- Opening Delimiter -

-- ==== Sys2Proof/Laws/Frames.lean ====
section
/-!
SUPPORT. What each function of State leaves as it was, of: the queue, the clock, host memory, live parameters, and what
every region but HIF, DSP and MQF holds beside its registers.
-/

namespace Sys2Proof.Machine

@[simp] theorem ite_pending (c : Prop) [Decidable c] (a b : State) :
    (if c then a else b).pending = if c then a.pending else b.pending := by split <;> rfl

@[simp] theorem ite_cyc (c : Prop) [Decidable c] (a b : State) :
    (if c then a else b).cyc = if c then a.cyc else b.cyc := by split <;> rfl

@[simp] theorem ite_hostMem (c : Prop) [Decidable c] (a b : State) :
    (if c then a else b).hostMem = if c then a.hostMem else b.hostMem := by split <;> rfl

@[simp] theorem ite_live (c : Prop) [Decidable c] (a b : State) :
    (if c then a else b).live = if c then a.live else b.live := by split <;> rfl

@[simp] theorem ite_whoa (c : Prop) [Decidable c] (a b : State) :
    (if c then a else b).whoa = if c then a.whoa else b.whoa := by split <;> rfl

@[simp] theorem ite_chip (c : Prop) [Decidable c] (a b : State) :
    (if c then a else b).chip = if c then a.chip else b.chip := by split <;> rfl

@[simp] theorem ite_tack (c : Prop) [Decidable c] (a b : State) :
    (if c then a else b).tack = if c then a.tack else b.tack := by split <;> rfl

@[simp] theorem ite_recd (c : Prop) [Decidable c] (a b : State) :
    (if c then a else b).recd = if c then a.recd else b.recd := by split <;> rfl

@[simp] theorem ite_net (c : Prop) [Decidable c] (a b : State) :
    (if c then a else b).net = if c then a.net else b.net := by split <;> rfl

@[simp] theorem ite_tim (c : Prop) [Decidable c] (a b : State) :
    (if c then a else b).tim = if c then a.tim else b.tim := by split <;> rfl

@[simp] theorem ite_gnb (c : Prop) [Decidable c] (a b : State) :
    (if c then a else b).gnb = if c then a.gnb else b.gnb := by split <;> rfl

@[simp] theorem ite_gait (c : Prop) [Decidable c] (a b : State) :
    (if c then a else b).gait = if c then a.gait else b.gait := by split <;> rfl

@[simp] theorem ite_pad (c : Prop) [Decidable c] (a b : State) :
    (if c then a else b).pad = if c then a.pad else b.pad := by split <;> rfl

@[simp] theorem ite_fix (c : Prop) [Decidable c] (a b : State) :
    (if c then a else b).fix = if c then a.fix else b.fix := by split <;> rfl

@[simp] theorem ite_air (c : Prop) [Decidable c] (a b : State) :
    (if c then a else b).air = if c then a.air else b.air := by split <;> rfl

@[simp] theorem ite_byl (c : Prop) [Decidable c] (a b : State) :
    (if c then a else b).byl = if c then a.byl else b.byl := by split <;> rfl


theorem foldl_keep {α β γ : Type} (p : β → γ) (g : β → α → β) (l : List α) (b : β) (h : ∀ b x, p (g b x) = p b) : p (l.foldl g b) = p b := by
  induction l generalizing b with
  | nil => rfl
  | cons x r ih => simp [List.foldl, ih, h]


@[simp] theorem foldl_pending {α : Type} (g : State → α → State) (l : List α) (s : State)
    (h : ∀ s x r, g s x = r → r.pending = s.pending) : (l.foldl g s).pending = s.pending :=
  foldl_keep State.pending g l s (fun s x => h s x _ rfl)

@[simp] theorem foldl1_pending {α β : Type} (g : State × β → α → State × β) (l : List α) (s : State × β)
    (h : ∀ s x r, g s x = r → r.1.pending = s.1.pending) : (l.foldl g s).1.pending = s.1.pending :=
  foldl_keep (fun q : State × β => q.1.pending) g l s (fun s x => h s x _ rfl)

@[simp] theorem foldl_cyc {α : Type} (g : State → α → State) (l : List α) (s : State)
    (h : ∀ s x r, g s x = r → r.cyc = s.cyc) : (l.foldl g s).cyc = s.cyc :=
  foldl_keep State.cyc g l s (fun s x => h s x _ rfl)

- Closing Delimiter -
- Opening Delimiter -

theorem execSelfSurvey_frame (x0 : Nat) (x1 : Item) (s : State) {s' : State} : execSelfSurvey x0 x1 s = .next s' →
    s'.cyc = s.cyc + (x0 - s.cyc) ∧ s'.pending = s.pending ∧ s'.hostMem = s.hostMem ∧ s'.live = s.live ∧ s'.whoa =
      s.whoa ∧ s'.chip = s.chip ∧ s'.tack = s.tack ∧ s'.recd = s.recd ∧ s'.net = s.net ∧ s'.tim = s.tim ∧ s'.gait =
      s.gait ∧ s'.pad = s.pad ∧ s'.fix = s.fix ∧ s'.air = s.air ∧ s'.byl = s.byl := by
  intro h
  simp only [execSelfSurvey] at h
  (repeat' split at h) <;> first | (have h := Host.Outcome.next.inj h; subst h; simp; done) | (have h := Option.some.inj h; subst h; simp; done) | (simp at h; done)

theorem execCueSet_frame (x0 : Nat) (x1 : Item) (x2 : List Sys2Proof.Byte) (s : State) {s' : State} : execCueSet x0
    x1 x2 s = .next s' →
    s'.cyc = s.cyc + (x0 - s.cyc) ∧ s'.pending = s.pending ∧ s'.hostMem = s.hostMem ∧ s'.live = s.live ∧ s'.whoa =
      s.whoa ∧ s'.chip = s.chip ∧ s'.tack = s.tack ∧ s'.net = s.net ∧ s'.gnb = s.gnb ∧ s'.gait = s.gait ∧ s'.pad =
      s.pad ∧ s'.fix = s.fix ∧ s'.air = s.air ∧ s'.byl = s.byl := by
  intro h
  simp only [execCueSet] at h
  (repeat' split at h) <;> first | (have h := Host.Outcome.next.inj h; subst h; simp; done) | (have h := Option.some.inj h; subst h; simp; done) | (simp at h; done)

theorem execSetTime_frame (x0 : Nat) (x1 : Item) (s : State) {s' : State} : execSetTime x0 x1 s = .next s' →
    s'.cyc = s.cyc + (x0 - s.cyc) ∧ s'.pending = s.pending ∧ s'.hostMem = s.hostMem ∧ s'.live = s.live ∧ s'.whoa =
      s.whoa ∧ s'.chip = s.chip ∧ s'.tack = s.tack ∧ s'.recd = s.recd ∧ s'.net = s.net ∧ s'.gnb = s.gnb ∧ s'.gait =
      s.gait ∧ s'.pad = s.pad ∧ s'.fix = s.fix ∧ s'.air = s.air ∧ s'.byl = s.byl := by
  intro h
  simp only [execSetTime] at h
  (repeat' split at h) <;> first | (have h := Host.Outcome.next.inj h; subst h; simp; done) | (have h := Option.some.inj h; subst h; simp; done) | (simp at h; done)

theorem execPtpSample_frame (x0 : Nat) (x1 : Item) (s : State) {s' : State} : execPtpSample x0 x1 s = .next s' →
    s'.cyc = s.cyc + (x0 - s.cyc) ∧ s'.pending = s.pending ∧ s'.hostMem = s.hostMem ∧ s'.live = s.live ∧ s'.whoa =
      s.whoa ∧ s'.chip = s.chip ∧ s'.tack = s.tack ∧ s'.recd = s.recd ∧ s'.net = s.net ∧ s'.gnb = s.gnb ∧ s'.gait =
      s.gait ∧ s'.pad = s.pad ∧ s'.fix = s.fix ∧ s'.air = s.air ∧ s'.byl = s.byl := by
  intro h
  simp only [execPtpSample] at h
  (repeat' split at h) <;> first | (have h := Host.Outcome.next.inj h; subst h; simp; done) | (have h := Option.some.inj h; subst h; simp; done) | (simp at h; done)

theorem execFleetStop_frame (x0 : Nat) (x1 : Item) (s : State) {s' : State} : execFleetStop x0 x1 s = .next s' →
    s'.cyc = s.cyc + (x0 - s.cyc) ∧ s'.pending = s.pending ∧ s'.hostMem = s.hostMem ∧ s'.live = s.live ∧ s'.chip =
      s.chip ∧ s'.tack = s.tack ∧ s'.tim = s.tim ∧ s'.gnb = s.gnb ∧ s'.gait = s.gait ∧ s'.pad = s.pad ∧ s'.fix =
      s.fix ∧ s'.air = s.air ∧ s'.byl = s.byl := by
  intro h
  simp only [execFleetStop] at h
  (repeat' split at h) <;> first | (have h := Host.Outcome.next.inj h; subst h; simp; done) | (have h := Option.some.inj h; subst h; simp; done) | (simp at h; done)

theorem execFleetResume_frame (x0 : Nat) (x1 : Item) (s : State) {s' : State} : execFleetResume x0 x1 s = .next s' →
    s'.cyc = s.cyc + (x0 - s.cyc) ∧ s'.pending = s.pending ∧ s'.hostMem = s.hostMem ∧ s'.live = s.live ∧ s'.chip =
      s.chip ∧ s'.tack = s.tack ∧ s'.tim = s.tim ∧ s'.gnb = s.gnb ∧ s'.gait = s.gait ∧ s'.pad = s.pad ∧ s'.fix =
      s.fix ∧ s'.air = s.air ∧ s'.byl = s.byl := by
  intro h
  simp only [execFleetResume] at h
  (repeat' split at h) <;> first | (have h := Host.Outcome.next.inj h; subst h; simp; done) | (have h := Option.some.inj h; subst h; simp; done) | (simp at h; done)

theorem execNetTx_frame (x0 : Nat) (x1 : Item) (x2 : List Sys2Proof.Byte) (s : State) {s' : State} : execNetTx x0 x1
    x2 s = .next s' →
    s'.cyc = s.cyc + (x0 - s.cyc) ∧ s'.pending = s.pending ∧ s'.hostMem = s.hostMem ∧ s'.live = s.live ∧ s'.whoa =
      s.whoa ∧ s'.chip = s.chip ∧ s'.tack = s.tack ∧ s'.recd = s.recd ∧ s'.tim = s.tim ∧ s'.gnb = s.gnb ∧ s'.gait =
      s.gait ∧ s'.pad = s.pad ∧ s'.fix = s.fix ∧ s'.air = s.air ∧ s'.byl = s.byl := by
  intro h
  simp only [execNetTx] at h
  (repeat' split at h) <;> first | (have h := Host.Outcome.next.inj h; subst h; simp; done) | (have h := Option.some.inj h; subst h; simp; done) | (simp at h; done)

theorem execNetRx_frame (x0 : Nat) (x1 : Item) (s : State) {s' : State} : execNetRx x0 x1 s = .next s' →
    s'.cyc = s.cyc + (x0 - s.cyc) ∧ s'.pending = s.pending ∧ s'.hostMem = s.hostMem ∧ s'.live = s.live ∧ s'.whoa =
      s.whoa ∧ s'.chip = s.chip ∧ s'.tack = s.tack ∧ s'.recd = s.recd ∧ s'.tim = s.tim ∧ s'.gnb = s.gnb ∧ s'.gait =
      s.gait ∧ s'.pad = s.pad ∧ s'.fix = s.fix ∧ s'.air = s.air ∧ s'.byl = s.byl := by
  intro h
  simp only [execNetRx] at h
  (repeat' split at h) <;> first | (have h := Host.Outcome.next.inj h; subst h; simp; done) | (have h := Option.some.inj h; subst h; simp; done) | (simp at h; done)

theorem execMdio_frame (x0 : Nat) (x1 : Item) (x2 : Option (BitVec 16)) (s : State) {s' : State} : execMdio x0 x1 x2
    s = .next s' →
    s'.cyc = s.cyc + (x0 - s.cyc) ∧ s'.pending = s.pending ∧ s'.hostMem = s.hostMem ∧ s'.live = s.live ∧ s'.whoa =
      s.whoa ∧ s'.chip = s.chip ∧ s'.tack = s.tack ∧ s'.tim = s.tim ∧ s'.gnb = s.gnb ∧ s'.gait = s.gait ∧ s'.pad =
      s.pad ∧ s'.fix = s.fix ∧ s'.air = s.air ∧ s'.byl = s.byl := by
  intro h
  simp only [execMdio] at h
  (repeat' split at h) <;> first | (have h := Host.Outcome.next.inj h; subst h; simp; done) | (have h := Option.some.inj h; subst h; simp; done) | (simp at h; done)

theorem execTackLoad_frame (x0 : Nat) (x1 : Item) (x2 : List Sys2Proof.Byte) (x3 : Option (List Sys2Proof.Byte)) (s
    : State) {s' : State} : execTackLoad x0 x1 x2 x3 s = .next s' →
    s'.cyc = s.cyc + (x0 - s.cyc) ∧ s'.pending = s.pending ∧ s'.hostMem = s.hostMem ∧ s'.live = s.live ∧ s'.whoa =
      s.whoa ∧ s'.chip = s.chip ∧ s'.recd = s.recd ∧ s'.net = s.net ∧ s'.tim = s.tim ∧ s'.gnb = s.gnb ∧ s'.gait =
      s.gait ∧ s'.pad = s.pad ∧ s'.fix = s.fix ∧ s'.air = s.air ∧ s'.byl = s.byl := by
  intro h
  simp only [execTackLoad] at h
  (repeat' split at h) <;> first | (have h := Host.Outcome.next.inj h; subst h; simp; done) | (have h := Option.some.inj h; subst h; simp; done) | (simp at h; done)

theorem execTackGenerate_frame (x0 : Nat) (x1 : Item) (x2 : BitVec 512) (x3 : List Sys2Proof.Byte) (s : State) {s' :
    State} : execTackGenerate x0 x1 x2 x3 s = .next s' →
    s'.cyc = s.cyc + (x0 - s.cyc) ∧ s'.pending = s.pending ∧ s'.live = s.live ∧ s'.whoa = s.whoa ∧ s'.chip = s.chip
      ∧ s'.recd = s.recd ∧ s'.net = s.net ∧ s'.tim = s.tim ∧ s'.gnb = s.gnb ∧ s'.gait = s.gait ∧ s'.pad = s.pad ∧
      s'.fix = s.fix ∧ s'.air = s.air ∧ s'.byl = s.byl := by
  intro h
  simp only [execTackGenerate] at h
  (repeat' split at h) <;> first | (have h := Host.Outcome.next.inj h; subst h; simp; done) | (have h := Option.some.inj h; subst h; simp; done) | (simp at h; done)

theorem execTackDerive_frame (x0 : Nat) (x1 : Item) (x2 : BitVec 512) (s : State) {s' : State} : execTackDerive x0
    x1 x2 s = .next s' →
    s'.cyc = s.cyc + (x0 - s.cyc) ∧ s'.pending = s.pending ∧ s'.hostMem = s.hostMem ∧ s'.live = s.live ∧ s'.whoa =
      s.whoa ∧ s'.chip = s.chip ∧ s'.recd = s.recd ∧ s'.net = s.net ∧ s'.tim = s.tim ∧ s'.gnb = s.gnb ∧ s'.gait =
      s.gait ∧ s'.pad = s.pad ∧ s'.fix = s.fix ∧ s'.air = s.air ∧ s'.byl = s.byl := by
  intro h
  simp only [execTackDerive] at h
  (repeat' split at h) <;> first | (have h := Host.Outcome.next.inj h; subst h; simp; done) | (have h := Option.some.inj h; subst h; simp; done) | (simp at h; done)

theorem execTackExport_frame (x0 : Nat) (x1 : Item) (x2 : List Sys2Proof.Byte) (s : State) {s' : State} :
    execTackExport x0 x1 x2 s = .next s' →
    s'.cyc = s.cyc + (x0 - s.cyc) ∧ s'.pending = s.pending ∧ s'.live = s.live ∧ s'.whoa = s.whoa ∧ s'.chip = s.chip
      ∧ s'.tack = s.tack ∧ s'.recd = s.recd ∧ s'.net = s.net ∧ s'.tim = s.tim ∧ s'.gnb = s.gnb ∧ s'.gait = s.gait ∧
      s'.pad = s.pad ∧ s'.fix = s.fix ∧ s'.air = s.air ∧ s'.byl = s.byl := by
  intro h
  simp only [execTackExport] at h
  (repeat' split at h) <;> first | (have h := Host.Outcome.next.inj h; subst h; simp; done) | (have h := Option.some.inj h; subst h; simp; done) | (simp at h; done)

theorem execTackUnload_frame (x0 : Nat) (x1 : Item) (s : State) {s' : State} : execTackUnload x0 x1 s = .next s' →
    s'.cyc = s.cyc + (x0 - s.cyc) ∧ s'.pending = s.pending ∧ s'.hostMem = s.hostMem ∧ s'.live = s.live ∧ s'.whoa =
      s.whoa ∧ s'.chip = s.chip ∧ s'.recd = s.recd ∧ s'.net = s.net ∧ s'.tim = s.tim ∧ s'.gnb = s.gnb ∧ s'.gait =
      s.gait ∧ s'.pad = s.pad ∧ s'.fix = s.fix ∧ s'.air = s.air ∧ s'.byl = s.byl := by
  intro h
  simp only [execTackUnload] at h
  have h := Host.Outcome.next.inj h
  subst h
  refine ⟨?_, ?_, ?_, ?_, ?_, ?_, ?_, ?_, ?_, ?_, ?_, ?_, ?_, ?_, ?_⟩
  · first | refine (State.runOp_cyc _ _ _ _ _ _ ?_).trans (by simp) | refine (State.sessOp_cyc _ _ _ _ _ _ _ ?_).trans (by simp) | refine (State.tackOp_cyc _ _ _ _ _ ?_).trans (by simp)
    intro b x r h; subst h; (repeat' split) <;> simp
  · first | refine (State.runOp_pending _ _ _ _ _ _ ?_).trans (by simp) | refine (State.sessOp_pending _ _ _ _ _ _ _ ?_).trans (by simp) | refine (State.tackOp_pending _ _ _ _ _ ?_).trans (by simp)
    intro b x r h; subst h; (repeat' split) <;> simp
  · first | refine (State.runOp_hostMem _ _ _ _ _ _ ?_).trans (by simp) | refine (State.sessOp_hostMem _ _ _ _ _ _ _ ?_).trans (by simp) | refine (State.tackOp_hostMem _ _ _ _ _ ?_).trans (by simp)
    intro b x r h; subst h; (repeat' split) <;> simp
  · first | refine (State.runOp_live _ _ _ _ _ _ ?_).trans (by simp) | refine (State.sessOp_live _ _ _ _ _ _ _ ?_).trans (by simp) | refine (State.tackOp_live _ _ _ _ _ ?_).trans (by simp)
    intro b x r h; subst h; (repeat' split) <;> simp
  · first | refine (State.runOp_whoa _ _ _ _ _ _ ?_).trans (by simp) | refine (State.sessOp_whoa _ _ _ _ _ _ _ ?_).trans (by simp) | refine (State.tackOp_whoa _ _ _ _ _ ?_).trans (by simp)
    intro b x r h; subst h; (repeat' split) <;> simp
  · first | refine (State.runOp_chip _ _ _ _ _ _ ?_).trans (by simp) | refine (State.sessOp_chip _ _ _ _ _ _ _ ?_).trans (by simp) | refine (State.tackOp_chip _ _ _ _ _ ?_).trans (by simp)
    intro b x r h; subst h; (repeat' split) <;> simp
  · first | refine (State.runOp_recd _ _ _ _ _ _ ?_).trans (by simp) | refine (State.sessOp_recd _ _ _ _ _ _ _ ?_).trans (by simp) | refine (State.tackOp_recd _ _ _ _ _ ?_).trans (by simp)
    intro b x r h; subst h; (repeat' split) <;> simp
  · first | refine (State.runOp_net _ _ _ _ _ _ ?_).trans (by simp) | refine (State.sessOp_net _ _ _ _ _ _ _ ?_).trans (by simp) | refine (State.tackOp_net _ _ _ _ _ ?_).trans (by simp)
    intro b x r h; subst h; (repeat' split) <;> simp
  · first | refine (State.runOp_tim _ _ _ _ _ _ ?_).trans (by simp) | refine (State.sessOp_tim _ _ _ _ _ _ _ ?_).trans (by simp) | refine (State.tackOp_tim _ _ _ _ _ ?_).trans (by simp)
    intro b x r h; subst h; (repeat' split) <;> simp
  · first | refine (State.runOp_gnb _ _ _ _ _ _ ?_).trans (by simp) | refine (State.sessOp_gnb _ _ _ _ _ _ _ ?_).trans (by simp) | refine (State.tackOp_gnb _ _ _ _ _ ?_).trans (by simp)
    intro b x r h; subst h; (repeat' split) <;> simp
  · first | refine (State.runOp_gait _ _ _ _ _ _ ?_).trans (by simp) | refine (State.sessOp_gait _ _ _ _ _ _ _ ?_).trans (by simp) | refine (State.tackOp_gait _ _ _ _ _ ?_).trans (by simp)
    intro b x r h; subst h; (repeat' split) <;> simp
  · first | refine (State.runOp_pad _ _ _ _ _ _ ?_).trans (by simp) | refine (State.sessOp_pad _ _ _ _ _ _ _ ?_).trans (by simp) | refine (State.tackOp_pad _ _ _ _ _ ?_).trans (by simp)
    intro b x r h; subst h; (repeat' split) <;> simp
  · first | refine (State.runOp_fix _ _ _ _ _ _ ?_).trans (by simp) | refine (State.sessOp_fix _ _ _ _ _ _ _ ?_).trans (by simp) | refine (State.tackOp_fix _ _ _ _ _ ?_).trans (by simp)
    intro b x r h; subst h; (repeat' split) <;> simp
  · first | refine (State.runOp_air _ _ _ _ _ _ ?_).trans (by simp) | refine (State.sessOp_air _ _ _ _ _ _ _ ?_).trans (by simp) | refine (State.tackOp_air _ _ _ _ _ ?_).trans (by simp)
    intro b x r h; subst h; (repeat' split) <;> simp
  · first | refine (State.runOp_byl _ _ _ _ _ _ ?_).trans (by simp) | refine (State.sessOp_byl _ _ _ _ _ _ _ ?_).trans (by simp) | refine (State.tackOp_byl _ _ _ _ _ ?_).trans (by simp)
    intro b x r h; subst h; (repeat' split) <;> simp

- Closing Delimiter -

### TASK DIRECTIONS
If a line in the entries above includes "execTackUnload", count it; report the total alone.

### FINISHED EXERCISE
2